Llevados por el deseo (2004)

Closer  no es una película fácil de ver. Es dura, violenta, agotadora. Es imposible no salir del teatro profundamente conmovido, sacudido por la inclemencia de los diálogos, confundido por la sutil rudeza de las imágenes. Ni Marber, a través de un guión brillantemente construido, ni Nichols, en su manera brutal de narrar la historia, nos previenen siquiera por un segundo de la crudeza que está por venir. Porque Closer, como toda buena película, consigue, a través de una puesta en escena cuidadosa, que deja de lado toda pretensión de erigirse en discurso universal –la historia es la historia de cuatro personajes concretos, no un tratado sobre lo difícil que son las relaciones de pareja– hacernos vivir en carne propia el dolor que representa.

Es cierto que a veces el cinismo parece exagerado, que los diálogos son demasiado elaborados y los personajes excesivamente astutos para las circunstancias. Pero también es cierto que nada de esto importa, porque lo verosímil, en esta película, más allá de las palabras, se aloja en los gestos, en las emociones, en las acciones que, como un rompecabezas, van adquiriendo sentido en la medida en que las fichas van siendo destapadas ante nuestros ojos.

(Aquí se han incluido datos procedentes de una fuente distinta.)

-- ==== Sys2Proof/Tests/Slice0.lean ====
section
/-!
SUPPORT. The model's own tests: what the checks refuse, the decoding of the spec's encodings, the spec's vectors
(95_test_vectors.md), and for every obligation with hypotheses a state and operands that meet them.
-/
namespace Sys2Proof.Tests

open Sys2Proof Sys2Proof.Machine

/-! ### Small states -/

/-- The block after reset with a request on its ports. -/
def asked (r : Request) : State := { State.reset with request := some r }

/-- The same for a written request. -/
def written (a : Asm) : State := asked (assemble a)

/-- The block after reset with a host script. -/
def scripted (l : List HostEvent) : State := { State.reset with script := l }

/-- The next state of an outcome, if it is one. -/
def nextOf : Host.Outcome State Fault Refusal → Option State
  | .next t => some t
  | .fault _ | .refused _ => none

/-- The refusal of an outcome, if it is one. -/
def refusalOf : Host.Outcome State Fault Refusal → Option Refusal
  | .refused r => some r
  | .next _ | .fault _ => none

/-- The fault of an outcome, if it is one. -/
def faultOf : Host.Outcome State Fault Refusal → Option Fault
  | .fault r => some r
  | .next _ | .refused _ => none

/-- The frame of vector V-ENC4. -/
def frameEnc4 : CanFrame :=
  { echoId := 0x12345678, canId := 0x9ABCDEF0, dlc := 8, channel := 1, flags := 0x01,
    data := #v[1, 2, 3, 4, 5, 6, 7, 8], timestampUs := 0x0A0B0C0D }

/-- The bytes of vector V-DEC9. -/
def bytesDec9 : List Byte :=
  [0xFF, 0xFF, 0xFF, 0xFF, 0x23, 0x01, 0x00, 0x80, 0x03, 0x00, 0x00, 0x00,
   0xAA, 0xBB, 0xCC, 0x00, 0x00, 0x00, 0x00, 0x00, 0x10, 0x00, 0x00, 0x00]

/-- The error frame of vector V-ED1. -/
def frameEd1 : CanFrame :=
  { canId := 0x20000040, dlc := 8, data := #v[0, 0, 0x04, 0x08, 0, 0, 5, 2] }

/-- A frame with the read bits of `frameEd1` and other unread ones. -/
def frameEd1Like : CanFrame :=
  { echoId := 9, canId := 0xFFFFFFDF, dlc := 0, channel := 1, flags := 0xFE, reserved := 7,
    data := #v[9, 0xEB, 0xE5, 0xFF, 9, 9, 5, 2], timestampUs := 9 }

/-- The frame of vector V-ED18, whose ERR flag is clear. -/
def frameEd18 : CanFrame := { canId := 0x00000040, dlc := 8 }

/-- An error frame with both bits 0x04 and 0x10 of `data[1]` (V-ED6). -/
def frameEd6 : CanFrame := { canId := 0x20000000, dlc := 8, data := #v[0, 0x14, 0, 0, 0, 0, 0, 0] }

/-- A configuration with one table row. -/
def oneRow (w : TimingRow) : Config := { timingTable := [w], maxBufLen := none }

/-- The state of `s` with a configuration. -/
def withConfig (s : State) (c : Config) : State := { s with config := c }

/-- The state of `s` with the mark set and a response read. -/
def marked (s : State) : State := { s with notErrorFrame := true, received := [.badLength] }

/-! ### What the checks refuse -/

theorem test_wf_refuses_op_below_7 : (Instr.reservedOp 6).wellFormed = false := by decide

theorem test_wf_refuses_zero_field : (Instr.reservedHigh 0 1).wellFormed = false := by decide

theorem test_asm_refuses_legal_ill : asmWellFormed (.ill 0x01) = false := by decide

theorem test_request_refuses_wrong_port : ({ cmd := 0x01, wordIn := some 0 } : Request).wellFormed = false := by decide

theorem test_request_refuses_second_port :
    ({ cmd := 0x03, wordIn := some 0, bufIn := some [] } : Request).wellFormed = false := by decide

theorem test_table_refuses_two_rows_of_one_key :
    (Config.mk [.ofSegments 1 1 1 1, .ofSegments 1 2 2 2] none).tableValid = false := by decide

theorem test_table_refuses_brp_1025 : (oneRow (.ofSegments 1 1 1 1025)).tableValid = false := by decide

theorem test_table_refuses_prop_seg_2 : (oneRow ⟨1, ⟨2, 1, 1, 1, 1⟩⟩).tableValid = false := by decide

theorem test_table_takes_the_bounds :
    (Config.mk [.ofSegments 1 1 1 1, .ofSegments 2 15 8 1024] none).tableValid = true := by decide

theorem test_decode_refuses_two_bytes : decodeTableWord 16 1 = none := by decide

/-! ### Decoding, from the bits of 30_encoding.md R55 and R56 -/

theorem test_decode_enc : decodeCmd 0b00000001#8 = .enc := by decide

theorem test_decode_dec : decodeCmd 0b00000010#8 = .dec := by decide

theorem test_decode_cls : decodeCmd 0b00000011#8 = .cls := by decide

theorem test_decode_timing : decodeCmd 0b00000100#8 = .timing := by decide

theorem test_decode_tpay : decodeCmd 0b00000101#8 = .tpay := by decide

theorem test_decode_errdec : decodeCmd 0b00000110#8 = .errdec := by decide

theorem test_decode_reserved_zero : decodeCmd 0b00000000#8 = .reservedZero := by decide

theorem test_decode_reserved_op : decodeCmd 0b00001111#8 = .reservedOp 0b1111#4 := by decide

theorem test_decode_reserved_high : decodeCmd 0b00010001#8 = .reservedHigh 0b0001#4 0b0001#4 := by decide

/-! ### The spec's vectors, each one request to a block after reset -/

/-- V-ENC4: every offset of the layout. -/
theorem test_enc4 : replyTo .default (assemble (.enc frameEnc4)) = some (.enc
    [0x78, 0x56, 0x34, 0x12, 0xF0, 0xDE, 0xBC, 0x9A, 0x08, 0x01, 0x01, 0x00,
     0x01, 0x02, 0x03, 0x04, 0x05, 0x06, 0x07, 0x08, 0x0D, 0x0C, 0x0B, 0x0A]) := by decide

/-- V-ENC6: `dlc` above 8 and `reserved` are kept. -/
theorem test_enc6 : replyTo .default (assemble (.enc
    { echoId := 0xFFFFFFFF, canId := 0x7FF, dlc := 9, channel := 2, reserved := 0x5A, timestampUs := 1 })) = some (.enc
    [0xFF, 0xFF, 0xFF, 0xFF, 0xFF, 0x07, 0x00, 0x00, 0x09, 0x02, 0x00, 0x5A,
     0x00, 0x00, 0x00, 0x00, 0x00, 0x00, 0x00, 0x00, 0x01, 0x00, 0x00, 0x00]) := by decide

/-- V-DEC9. -/
theorem test_dec9 : replyTo .default (assemble (.dec bytesDec9)) = some (.dec
    { echoId := 0xFFFFFFFF, canId := 0x80000123, dlc := 3, data := #v[0xAA, 0xBB, 0xCC, 0, 0, 0, 0, 0],
      timestampUs := 16 }) := by decide

/-- A 25-byte buffer, as in V-DEC4. -/
theorem test_dec_25_bytes : replyTo .default (assemble (.dec (bytesDec9 ++ [0]))) = some .badLength := by decide

/-- V-CL8: EFF clear and bit 11 set, not masked to 11 bits. -/
theorem test_cl8 : replyTo .default (assemble (.cls 0x00000800)) = some (.cls ⟨false, false, false, 0x00000800⟩) := by
  decide

/-- V-CL9. -/
theorem test_cl9 : replyTo .default (assemble (.cls 0x9ABCDEF0)) = some (.cls ⟨true, false, false, 0x1ABCDEF0⟩) := by
  decide

/-- V-TIM3. -/
theorem test_tim3 : replyTo .default (assemble (.timing 83333)) = some (.timing ⟨1, 12, 2, 1, 36⟩) := by decide

/-- V-TIM14: no tolerance. -/
theorem test_tim14 : replyTo .default (assemble (.timing 83334)) = some .unsupportedBitrate := by decide

/-- V-TP0. -/
theorem test_tp0 : replyTo .default (assemble (.tpay ⟨1, 12, 2, 1, 300⟩)) = some (.tpay
    [0x01, 0x00, 0x00, 0x00, 0x0C, 0x00, 0x00, 0x00, 0x02, 0x00, 0x00, 0x00,
     0x01, 0x00, 0x00, 0x00, 0x2C, 0x01, 0x00, 0x00]) := by decide

/-- V-TP11: every field out of range. -/
theorem test_tp11 : replyTo .default (assemble (.tpay ⟨0xFFFFFFFF, 16, 9, 5, 1025⟩)) = some (.tpay
    [0xFF, 0xFF, 0xFF, 0xFF, 0x10, 0x00, 0x00, 0x00, 0x09, 0x00, 0x00, 0x00,
     0x05, 0x00, 0x00, 0x00, 0x01, 0x04, 0x00, 0x00]) := by decide

/-- V-ED16. -/
theorem test_ed16 : replyTo .default (assemble (.errdec
    { canId := 0xE0000060, dlc := 8, flags := 0x01, data := #v[0, 0x10, 0x1E, 0x08, 0, 0, 0x80, 0x7F] })) =
    some (.errdec ⟨0x3FD, 128, 127⟩) := by decide

/-- V-ED15: every unread bit of `data[1]`, `data[2]`, `data[3]` and `flags`. -/
theorem test_ed15 : replyTo .default (assemble (.errdec
    { canId := 0x20000000, dlc := 8, flags := 0xFE, data := #v[0, 0xEB, 0xE1, 0xF7, 0, 0, 0, 0] })) =
    some (.errdec ⟨0, 0, 0⟩) := by decide

/-- V-ILL3. -/
theorem test_ill3 : replyTo .default (assemble (.ill 0x0F)) = some .illegalOp := by decide

/-- V-ILL7: ILLEGAL_OP and not BAD_LENGTH. -/
theorem test_ill7 : replyTo .default { cmd := 0x12, bufIn := some (blankBytes 23) } = some .illegalOp := by decide

/-! ### A witness for the hypotheses of every obligation that has some -/

theorem witness_DecodeOfEncodeIsTheInstruction :
    Instr.errdec.wellFormed = true ∧ (Instr.reservedOp 7).wellFormed = true ∧
      (Instr.reservedHigh 1 0).wellFormed = true := by decide

theorem witness_SixCommandsAreLegal :
    (decodeCmd 0x00).isReserved = true ∧ (decodeCmd 0x07).isReserved = true ∧ (decodeCmd 0x10).isReserved = true := by
  decide

/-- A step with each of the three outcomes of `exec`. -/
theorem witness_StepRunsTheDecodedInstruction :
    (written (.cls 5)).resetArrives = false ∧
    (nextOf (exec .cls (written (.cls 5)))).isSome = true ∧
    refusalOf (exec (decodeCmd 3) (asked { cmd := 3 })) = some (.noOperand .wordIn) ∧
    faultOf (exec (decodeCmd 6) (written (.errdec frameEd18))) = some .notErrorFrame := by decide

theorem witness_PlacedWordIsPerformedNext :
    decodeTableWord 8 1 = some .enc ∧ decodeTableWord 8 255 = some (.reservedHigh 15 15) := by decide

theorem witness_HostMovesBetweenTransactions :
    (scripted [.issue { cmd := 0 }]).request = none ∧ (scripted [.read]).script = .read :: [] ∧
    (scripted [.reset]).script = .reset :: [] ∧ (scripted []).response = none := by decide

theorem witness_EncWritesTheWireImage : (written (.enc frameEnc4)).frameIn = some frameEnc4 := by decide

theorem witness_EncNeverFails :
    (nextOf (exec .enc (written (.enc frameEnc4)))).isSome = true ∧ (written (.enc frameEnc4)).frameIn.isSome = true := by
  decide

theorem witness_EncWritesEveryOffset : (blankBytes 24).length = 24 ∧ bytesDec9.length = 24 := by decide

theorem witness_FrameBufferHasItsAddressMap :
    (written (.enc frameEnc4)).frameIn = some frameEnc4 ∧ (written (.dec bytesDec9)).bufIn = some bytesDec9 ∧
    (written (.dec bytesDec9)).config.bufTooLong 24 = false ∧ bytesDec9.length = 24 := by decide

/-- Lengths 0, 23, 24 and 25. -/
theorem witness_DecReadsTheWireImage :
    (written (.dec bytesDec9)).bufIn = some bytesDec9 ∧ bytesDec9.length = 24 ∧
    (written (.dec [])).bufIn = some [] ∧ (written (.dec (blankBytes 23))).bufIn = some (blankBytes 23) ∧
    (written (.dec (blankBytes 25))).bufIn = some (blankBytes 25) ∧
    ∀ n ∈ [0, 23, 24, 25], State.reset.config.bufTooLong n = false := by decide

Nichols se acerca, por medio de esta última entrega, a las películas de sus mejores años. La teatralidad de la puesta en escena, encarnada, sobre todo, en los diálogos entre los personajes –no hay que olvidar que el guión es una adaptación del libreto para teatro– nos recuerda los mejores momentos entre Elizabeth Taylor y Richard Burton en Whose afraid of Virginia Woolf (1966). Las imágenes, cuidadosas y cargadas de símbolos, reviven los encuadres geniales de El graduado (1967). Y los protagonistas, sus mundos internos, sus obsesiones, nos trasladan nuevamente a los escenarios de Carnal Knowledge (1971). Como en todas estas películas, Closer recorre también la suerte dolorosa de sus personajes, los acompaña en ese difícil proceso de la pérdida de la inocencia, en el que se descubre que el engaño es siempre el mejor método para conservar lo que se quiere, aunque esto implique, claro, perderlo a la vez para siempre. No hay redención ni perdón posibles, toda reconciliación está perdida: el pecado, una vez cometido, se lleva siempre consigo, bajo la piel.

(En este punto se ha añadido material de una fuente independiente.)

-- ==== Sys2Proof/Machine/State.lean ====
section
/-!
DEFINITION. The state of the block: every register, queue, buffer, counter, mode and pin that the manual gives it,
as plain data, with the queue of commands that wait. Stores of bytes are `Mem`; tables keyed by a number are
association lists. `State.reset` is the package held in reset, before the start-up steps of R615.
-/
namespace Sys2Proof.Machine

open Sys2Proof

/-- A sparse store of bytes: addresses strictly rising, no entry equal to the store's default byte. -/
abbrev Mem := List Host.Cell

/-- The status codes of R540, by name. -/
inductive Status where
  | ok
  | okEmptyReduction
  | okItemsRejected
  | packetMalformed
  | opcodeInvalid
  | paramInvalid
  | configMalformed
  | modeConflict
  | programInvalid
  | tensorInvalid
  | indexOutOfRange
  | indexParamInvalid
  | nsParamInvalid
  | accordInvalid
  | idInUse
  | notFound
  | rangeExceeded
  | semNotHolder
  | resourceAbsent
  | resourceBusy
  | resourceExhausted
  | notReady
  | modelUnbound
  | namespaceTypeMismatch
  | powerCapInfeasible
  | ceilingUncovered
  | driftlineFull
  | dataPoisoned
  | resultPoisoned
  | weightsUnreadable
  | reductionCheck
  | mediaReadOnly
  | ringMismatch
  | ringBroken
  | ringAborted
  | ringState
  | protectionDenied
  | signatureInvalid
  | runBoundExceeded
  | semTimeout
  | semHeldPreempted
  | dependencyFailed
  | deviceNotReady
  | cflWaitTooLow
  | deviceFault
  | unitFault
  deriving DecidableEq, Repr

/-! ### Configuration -/

/-- One 48-byte partition entry of the record (R26). -/
structure PEntry where
  clusterMask : Nat := 0
  nmQuota : Nat := 0
  tpBankMask : Nat := 0
  nsMask : Nat := 0
  fabMask : Nat := 0
  wayMask : Nat := 0
  powerCap : Nat := 0
  ctxMax : Nat := 0
  prioCeil : Nat := 0
  rateNm : Nat := 0
  rateD2d : Nat := 0
  rateFlash : Nat := 0
  rateFabric : Nat := 0
  ratePcie : Nat := 0
  slice : Nat := 0
  ageing : Nat := 0
  valid : Nat := 0
  deriving DecidableEq, Repr

/-- The configuration record (R25), less its reserved bytes and its CRC. -/
structure Rec where
  format : Nat
  length : Nat
  generation : Nat
  isolation : Nat
  defaultOpp : Nat
  cflWaitBoot : Nat
  pkgPowerCap : Nat
  holdupEnergy : Nat
  dirtyCeiling : Nat
  fabricModes : Nat
  partCount : Nat
  parts : List PEntry
  deriving DecidableEq, Repr

/-- The reset-effective settings in force (R28), apart from the partition entries. -/
structure InForce where
  isolation : Nat
  fabricModes : Nat
  holdupEnergy : Nat
  defaultOpp : Nat
  cflWaitBoot : Nat
  parts : List PEntry
  deriving DecidableEq, Repr

/-- The configuration side of the package: the two stored copies (R37), which one is newer, and what is in force. -/
structure CfgSt where
  recA : Option Rec
  recB : Option Rec
  inForce : InForce
  defaulted : Bool
  /-- A CFG_WRITE that waits for dirty data to fall under a lowered ceiling (R33), or for a cap step (R604). -/
  waitingCeiling : List CmdId
  waitingCap : List CmdId
  /-- Store tunables (R346): READ_REFRESH (0: the profile value), SCAN_DAYS, GC_BIAS in 1/256, AGE_REF, WL_DELTA. -/
  tunables : List Nat
  /-- Their stored copy (R346, R544), and whether it cannot be read. -/
  tunablesSaved : List Nat
  tunablesLost : Bool
  deriving DecidableEq, Repr

/-! ### Host interface -/

/-- HWIN[p] (R483). -/
structure Hwin where
  base : Nat
  port : Nat
  enable : Bool
  deriving DecidableEq, Repr

/-- A host port (R477, R478): its link, its PERST_N history and its SR-IOV settings. -/
structure Port where
  linkUp : Bool
  perstN : Bool
  /-- When PERST_N was released, on the clock of `now` (R611). -/
  releasedAt : Nat
  numVfs : Nat
  vfEnable : Bool
  deriving DecidableEq, Repr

Mejor escena: las escenas mejor logradas se llevan a cabo entre Natalie Portman y Clive Owen. No es de extrañar que ambos hayan conseguido la nominación al Óscar. Lo peor: salir del teatro con la sensación de que hará falta vérsela una vez más para entenderla. Vale la pena: la inteligencia con la que cada detalle es introducido, la simbología representada por la profesión de cada uno de los protagonistas, la sugerencia, en los personajes de Anna y Alice, de que la mujeres son siempre extranjeras en el mundo de los hombres. No hay que dejar de mencionar aquí, además, la canción con la que abre la película: "The blower’s daughter" de Damen Rice. Véala si: puede soportar una película que, en lugar de redimirlo de los demonios, logre recordárselos uno por uno.